INFORMATION SHOWN -
--- START ---
-- ==== Sys2Proof/Machine/SystemMoveOutput.lean ====
section
/-! DEFINITION. HLT, LDI, ST, PRN (41_system_move_output.md rules R100 to R103). -/

namespace Sys2Proof.Machine

/-- HLT (R100): the only transition to HALTED.  `Config.hltPcAdvance` is 0 (the spec's decision D8:
DESIGN CHOICE, unsafe, log entry 5). -/
def execHlt (s : State) : Host.Outcome State Fault Refusal :=
  .next (s.halt.advance Config.hltPcAdvance)

/-- LDI a, imm (R101). -/
def execLdi (a imm : Byte) (s : State) : Host.Outcome State Fault Refusal :=
  conclude s do
    let r ← regIndex a
    return (s.setReg r imm).advance 3

/-- ST a, b (R102). -/
def execSt (a b : Byte) (s : State) : Host.Outcome State Fault Refusal :=
  conclude s do
    let ra ← regIndex a
    let rb ← regIndex b
    let t ← s.memWrite (s.reg ra).toNat (s.reg rb)
    return t.advance 3

/-- PRN a (R103). -/
def execPrn (a : Byte) (s : State) : Host.Outcome State Fault Refusal :=
  conclude s do
    let r ← regIndex a
    return (s.emit (s.reg r)).advance 2

end Sys2Proof.Machine
end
--- END ---
WHAT IS REQUIRED -
Beginning at the line with "imm (R101). -/", write out each line exactly as it stands until the listing ends, and add nothing.

RESULT FOR THIS EXERCISE -
/-- LDI a, imm (R101). -/
def execLdi (a imm : Byte) (s : State) : Host.Outcome State Fault Refusal :=
  conclude s do
    let r ← regIndex a
    return (s.setReg r imm).advance 3

/-- ST a, b (R102). -/
def execSt (a b : Byte) (s : State) : Host.Outcome State Fault Refusal :=
  conclude s do
    let ra ← regIndex a
    let rb ← regIndex b
    let t ← s.memWrite (s.reg ra).toNat (s.reg rb)
    return t.advance 3

/-- PRN a (R103). -/
def execPrn (a : Byte) (s : State) : Host.Outcome State Fault Refusal :=
  conclude s do
    let r ← regIndex a
    return (s.emit (s.reg r)).advance 2

end Sys2Proof.Machine
end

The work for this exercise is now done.